PHILADELPHIA (WPVI) -- Thousands of volunteers spread out across Philadelphia on Saturday for the 16th annual Philly Spring Cleanup, an initiative that has helped remove millions of pounds of trash from the city.

"We're looking to grow instead of throw," said Pastor Darien Thomas from Walk the Light Ministries.

He says one of the biggest issues facing the neighborhood around 81st and Suffolk in Southwest Philadelphia is trash.

"It's very discouraging when you live in a situation where you're beautifying your home, and you're developing the community, and you come out your steps and you see trash," said Thomas.

The vacant lot his group was focused on has become a notorious illegal dumping ground, where the street is littered with discarded coffee cups and old tires that may outnumber the weeds.

"I think it takes away the very pride and dignity that people have and want to move and live here. People who want to move in a community, when they see this, they go right away," said Carlton Williams, a streets commissioner.

Williams and other city officials visited the Southwest Philadelphia lot, one of 600 spots across the city where volunteers were picking up trash.

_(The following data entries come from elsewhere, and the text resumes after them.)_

-- ==== Sys2Proof/Machine/Port.lean ====
section
/-! DEFINITION. Machine/Port.lean: the camera ports (chapter "Camera Ports"): received packets and segments, lines due and their
pairing, frames, stamps, and delivery to the strips. -/
namespace Sys2Proof.Machine

/-! ### Rates and packing -/

/-- R162: samples of BITS bits packed without gaps, least significant bit first. -/
def packSamples (bits : Nat) (px : List Nat) : List Byte :=
  leBytes ((px.length * bits + 7) / 8) (px.foldr (fun v acc => v % 2 ^ bits + acc * 2 ^ bits) 0)

/-- R162: the first `n` samples of a packed line. -/
def unpackSamples (bits n : Nat) (bs : List Byte) : List Nat :=
  let v := ofLe bs
  (List.range n).map (fun k => v / 2 ^ (k * bits) % 2 ^ bits)

/-- R124: the samples of a line of port `p`. -/
def lineSamples (d : Dict) (p : Nat) : Nat := dictN d (P.PORT_WIDTH p) * dictN d (P.PORT_COMPONENTS p)

/-- R124: the bytes B of a line of port `p`. -/
def lineBytes (d : Dict) (p : Nat) : Nat := (lineSamples d p * dictN d (P.PORT_BITS p) + 7) / 8

/-- R131: a line in which every sample is FILL_VALUE. -/
def fillBytes (d : Dict) (p : Nat) : List Byte :=
  packSamples (dictN d (P.PORT_BITS p)) (List.replicate (lineSamples d p) (dictN d (P.PORT_FILL_VALUE p)))

/-- R134: received bytes brought to B bytes: missing columns take FILL_VALUE, excess bytes are dropped. -/
def fitLine (d : Dict) (p : Nat) (bs : List Byte) : List Byte :=
  let b := lineBytes d p
  if b ≤ bs.length then bs.take b
  else
    let bits := dictN d (P.PORT_BITS p)
    let comps := dictN d (P.PORT_COMPONENTS p)
    let got := bs.length * 8 / bits / comps * comps
    packSamples bits (unpackSamples bits got bs ++ List.replicate (lineSamples d p - got) (dictN d (P.PORT_FILL_VALUE p)))

/-- R141: the planning line rate of port `p`, in lines per second. -/
def planRate (d : Dict) (p : Nat) : Rat :=
  if dictVal d (P.PORT_TIMING p) = 1 then (1000000000 : Rat) / dictN d (P.PORT_FREE_PERIOD p)
  else if dictVal d (P.MOTN_LTG_SOURCE (16 + p)) = 1 then
    let r : Rat := (500000000 : Rat) * dictN d (P.MOTN_LTG_DIV_M (16 + p)) / dictN d (P.MOTN_LTG_DIV_N (16 + p))
    if dictVal d (P.PORT_MODE p) = 1 then r * dictN d (P.PORT_HEIGHT p) else r
  else dictN d (P.PORT_PLAN_RATE p)

/-- R128: the lanes that port `p` uses. -/
def portLanes (s : State) (p : Nat) : List Nat := (List.range (prmN s (P.PORT_CONNECTIONS p))).map (fun k => 4 * p + k)

/-- R121, R135, R110: every lane in use is LOCKED and ALIGNED, and under no forced test. -/
def lanesReady (s : State) (p : Nat) : Bool := (portLanes s p).all (fun n => (lane s n).state == 2 && (lane s n).aligned && !(lane s n).forced && (lane s n).prbsMode != 2)

/-- A port event by its kind (R414). -/
def portEvent (p kind arg : Nat) (s : State) : State := raise (32 + 10 * p + kind) arg s

/-- Change a port. -/
def modPort (p : Nat) (f : Port → Port) (s : State) : State := setPort p (f (port s p)) s

/-- Whether the port receives: RUNNING or DEGRADED (R135). -/
def receives (x : Port) : Bool := x.state == 2 || x.state == 3

/-- R104, R122: the port hears its camera: it receives, and its master lane delivers words. -/
def hears (s : State) (p : Nat) : Bool := receives (port s p) && laneGives s (4 * p)

/-- R129: lines are due. -/
def linesDue (x : Port) : Bool := x.run && x.everRun

/-- R11: the axis of port `p`. -/
def portAxis (s : State) (p : Nat) : Nat := prmN s (P.MOTN_LTG_AXIS (16 + p))

/-- The latch at a first pixel word (R11). -/
def startLatch (p : Nat) (s : State) : Latch := latchAt s (portAxis s p) 0

/-- R138: every camera-side setting of the port was acknowledged. -/
def camAcked (x : Port) : Bool := x.cam.acked == x.cam.entries.length

/-! ### The uplink (R123, R127) -/

/-- R127: the characters of a raw control message, from K27.7 to K29.7. -/
def rawMessage (a : CamAcc) : List (Bool × Byte) :=
  let read := decide (a.kind = 0)
  let body := leBytes 1 (if read then 2 else 1) ++ leBytes 1 a.tag ++ leBytes 4 a.addr ++ leBytes 2 (if read then a.len else a.data.length) ++ (if read then [] else a.data)
  (true, 0xFB) :: ((body ++ leBytes 2 (crcOf (crcPreset 2) body)).map (fun b => (false, b)) ++ [(true, 0xFD)])

/-- R123, R127, R136: a control access as its uplink carries it. -/
def accessOut (raw : Bool) (a : CamAcc) : UplOut := if raw then .rawMessage (rawMessage a) else .command a.tag a.kind a.addr a.len a.data

/-! ### The anchor of a Cinch (R80 to R84) -/

/-- R81: line `g` of port `p`, the first of frame `f` where `fs`, is latched: T* of an armed Cinch that names it. -/
def anchorPort (p : Nat) (g n f : Nat) (fs : Bool) (l : Latch) (s : State) : State :=
  match s.sys.cinch with
  | some c =>
    if c.phase ≠ 1 ∨ (s.sys.stage.get {} c.set).state ≠ 3 ∨ c.tStar ≠ none then s
    else if c.btype = 1 ∧ fs ∧ firstIdx (bitOf c.mask) 16 = some p ∧ (c.value = 0xFFFFFFFFFFFFFFFF ∨ c.value = f) then
      { s with sys.cinch := some { c with tStar := some (latchNs l), anchor := some f, result := g } }
    else if c.btype = 4 ∧ c.mask = 2 ^ p ∧ g ≤ c.value ∧ c.value < g + n then
      { s with sys.cinch := some { c with tStar := some (latchNs l), result := c.value } }
    else if c.btype = 4 ∧ c.mask = 0 ∧ p = prmN s P.STCH_OUT_REF_PORT then
      match (s.stch.ins.get {} p).base with
      | some b =>
        let hit :=
          if prm s P.STCH_OUT_MODE = 1 then fs && f == b + c.value / prmN s P.STCH_OUT_HEIGHT
          else
            let dmax := ((List.range 16).filter (contributes s.sys.applied)).foldl (fun m q => max m (prmN s (P.STCH_MD_DELAY q))) 0
            g == b + c.value + dmax - prmN s (P.STCH_MD_DELAY p)
        if hit then { s with sys.cinch := some { c with tStar := some (latchNs l), result := c.value } } else s
      | none => s
    else s
  | none => s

This year's theme was "Keep It Clean Philly." In 16 years, volunteers and the streets department have helped remove more than 11.4 million pounds of trash from the city.

"So this stuff doesn't stay on the ground and doesn't impact the neighborhood and the community and most importantly, the people who live here and the environment," said Williams.

The city's plan for "Keep it Clean" goes beyond Saturday's cleanup. Officials say it needs to be an all-year-round effort. One way they'll do that is by installing 400 surveillance cameras around the city at illegal dumping ground hotspots.

In Southwest Philadelphia, the community has big plans to transform this space for good.

"We're looking to start on Monday morning, working on what we heard today so we can make this an urban garden, and it can be a place where people can live," said Thomas.